# Body Kit



## Guest (Jun 15, 2002)

Probably no-one will know what I am talking about, but I saw a bunch of 2001/02 sentras with body kits on this web-site and there was this one red one (without a spoiler) in one of the pictures (and it wasn't a sentra se-R or whatever its called)

Anyways, the red body kit on the red senta looked awesome. Does anyone know what I am talking about, and where I would be able to get that kit?

thanks


----------



## Guest (Jun 17, 2002)

What site are you talking about?
Do you have a link?


----------



## Guest (Jun 18, 2002)

*body kit*

Here is the link:

http://www.spoilers.com/ge/nisssentra2000.htm

its the red one. Do you knwo where I could buy something like that (preferably in British Columbia, but if not there thats alright)

also, how much would something like that cost?


----------



## Guest (Jun 18, 2002)

It's made by Stillen

www.stillen.com

229 - 329$

http://www.stillen.com/sportscars.asp?page=2&subcat=&cat=3


----------



## Guest (Jun 18, 2002)

Thanks for finding that for me!

I don't want to sound ignorant but do I have to order it off teh web site or are there other places that I can get it?


----------



## Guest (Jun 18, 2002)

Probably you will have to order from them. I use to have theirs front bumper for 96 GXE http://www.printroom.com/_vti_bin/ViewImage.dll?userid=Irlin10&album_id=75997&image_id=0&courtesy=1 
I liked theirs quality and all never cracked until my accident.

But did you try to search for any other body kits?

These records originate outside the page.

/-! ### `notePeak`: the fields it never changes -/

@[simp] theorem State.notePeak_params (y : F64) : (s.notePeak y).params = s.params := by
  unfold State.notePeak; split <;> rfl
@[simp] theorem State.notePeak_mode (y : F64) : (s.notePeak y).mode = s.mode := by
  unfold State.notePeak; split <;> rfl
@[simp] theorem State.notePeak_stopReq (y : F64) : (s.notePeak y).stopReq = s.stopReq := by
  unfold State.notePeak; split <;> rfl
@[simp] theorem State.notePeak_slot (y : F64) : (s.notePeak y).slot = s.slot := by
  unfold State.notePeak; split <;> rfl
@[simp] theorem State.notePeak_error (y : F64) : (s.notePeak y).error = s.error := by
  unfold State.notePeak; split <;> rfl
@[simp] theorem State.notePeak_errCause (y : F64) : (s.notePeak y).errCause = s.errCause := by
  unfold State.notePeak; split <;> rfl
@[simp] theorem State.notePeak_irqStatus (y : F64) : (s.notePeak y).irqStatus = s.irqStatus := by
  unfold State.notePeak; split <;> rfl
@[simp] theorem State.notePeak_irqEn (y : F64) : (s.notePeak y).irqEn = s.irqEn := by
  unfold State.notePeak; split <;> rfl
@[simp] theorem State.notePeak_blockLen (y : F64) : (s.notePeak y).blockLen = s.blockLen := by
  unfold State.notePeak; split <;> rfl
@[simp] theorem State.notePeak_recLen (y : F64) : (s.notePeak y).recLen = s.recLen := by
  unfold State.notePeak; split <;> rfl
@[simp] theorem State.notePeak_resultLen (y : F64) : (s.notePeak y).resultLen = s.resultLen := by
  unfold State.notePeak; split <;> rfl
@[simp] theorem State.notePeak_blkCnt (y : F64) : (s.notePeak y).blkCnt = s.blkCnt := by
  unfold State.notePeak; split <;> rfl
@[simp] theorem State.notePeak_sh (y : F64) : (s.notePeak y).sh = s.sh := by
  unfold State.notePeak; split <;> rfl
@[simp] theorem State.notePeak_act (y : F64) : (s.notePeak y).act = s.act := by
  unfold State.notePeak; split <;> rfl
@[simp] theorem State.notePeak_filt (y : F64) : (s.notePeak y).filt = s.filt := by
  unfold State.notePeak; split <;> rfl
@[simp] theorem State.notePeak_mem (y : F64) : (s.notePeak y).mem = s.mem := by
  unfold State.notePeak; split <;> rfl
@[simp] theorem State.notePeak_powerOns (y : F64) : (s.notePeak y).powerOns = s.powerOns := by
  unfold State.notePeak; split <;> rfl
@[simp] theorem State.notePeak_busRead (y : F64) : (s.notePeak y).busRead = s.busRead := by
  unfold State.notePeak; split <;> rfl
@[simp] theorem State.notePeak_offers (y : F64) : (s.notePeak y).offers = s.offers := by
  unfold State.notePeak; split <;> rfl
@[simp] theorem State.notePeak_consumed (y : F64) : (s.notePeak y).consumed = s.consumed := by
  unfold State.notePeak; split <;> rfl
@[simp] theorem State.notePeak_rendered (y : F64) : (s.notePeak y).rendered = s.rendered := by
  unfold State.notePeak; split <;> rfl
@[simp] theorem State.notePeak_schedule (y : F64) : (s.notePeak y).schedule = s.schedule := by
  unfold State.notePeak; split <;> rfl

/-! ### `observeStop`: the fields it never changes -/

@[simp] theorem State.observeStop_params : (s.observeStop).params = s.params := by
  unfold State.observeStop; split <;> rfl
@[simp] theorem State.observeStop_slot : (s.observeStop).slot = s.slot := by
  unfold State.observeStop; split <;> rfl
@[simp] theorem State.observeStop_error : (s.observeStop).error = s.error := by
  unfold State.observeStop; split <;> rfl
@[simp] theorem State.observeStop_errCause : (s.observeStop).errCause = s.errCause := by
  unfold State.observeStop; split <;> rfl
@[simp] theorem State.observeStop_irqEn : (s.observeStop).irqEn = s.irqEn := by
  unfold State.observeStop; split <;> rfl
@[simp] theorem State.observeStop_blockLen : (s.observeStop).blockLen = s.blockLen := by
  unfold State.observeStop; split <;> rfl
@[simp] theorem State.observeStop_peak : (s.observeStop).peak = s.peak := by
  unfold State.observeStop; split <;> rfl
@[simp] theorem State.observeStop_recLen : (s.observeStop).recLen = s.recLen := by
  unfold State.observeStop; split <;> rfl
@[simp] theorem State.observeStop_blkCnt : (s.observeStop).blkCnt = s.blkCnt := by
  unfold State.observeStop; split <;> rfl
@[simp] theorem State.observeStop_sh : (s.observeStop).sh = s.sh := by
  unfold State.observeStop; split <;> rfl
@[simp] theorem State.observeStop_act : (s.observeStop).act = s.act := by
  unfold State.observeStop; split <;> rfl
@[simp] theorem State.observeStop_filt : (s.observeStop).filt = s.filt := by
  unfold State.observeStop; split <;> rfl
@[simp] theorem State.observeStop_mem : (s.observeStop).mem = s.mem := by
  unfold State.observeStop; split <;> rfl
@[simp] theorem State.observeStop_powerOns : (s.observeStop).powerOns = s.powerOns := by
  unfold State.observeStop; split <;> rfl
@[simp] theorem State.observeStop_busRead : (s.observeStop).busRead = s.busRead := by
  unfold State.observeStop; split <;> rfl
@[simp] theorem State.observeStop_offers : (s.observeStop).offers = s.offers := by
  unfold State.observeStop; split <;> rfl
@[simp] theorem State.observeStop_consumed : (s.observeStop).consumed = s.consumed := by
  unfold State.observeStop; split <;> rfl
@[simp] theorem State.observeStop_rendered : (s.observeStop).rendered = s.rendered := by
  unfold State.observeStop; split <;> rfl
@[simp] theorem State.observeStop_schedule : (s.observeStop).schedule = s.schedule := by
  unfold State.observeStop; split <;> rfl

end Sys2Proof.Machine
end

I really like this Neo R33 front end (if I ever put it on my car) from
http://asylumms.com/
If I ever put body kit on my car it would be combo of Neo R33 front end and some kind of other rear and side skirts


----------



## Guest (Jun 18, 2002)

Oh by the way just noticed  

Are you Russian?


----------



## david (May 24, 2002)

The stillen kit is not the same as the Erubuni kit (spoilers.com).

There are a few kits out for the b15.

Stillen has a full body kit.
Stillen has some front spoiler add-ons for the 00+ GXE/XE and 00-01 SE
Erubuni makes 2 kits as you have found
Aeroduo makes a R33 like kit.
West Coast Spoilers makes a full kit as well.

Also I believe there is one more kit that looks like a EVO VII. I forget who makes it but it is god awful ugly anyway.

Head over to b15sentra.net and look through the costmetic forum and search on there and you will find pretty much everything you ever wanted to know about those body kits I talked about above.


----------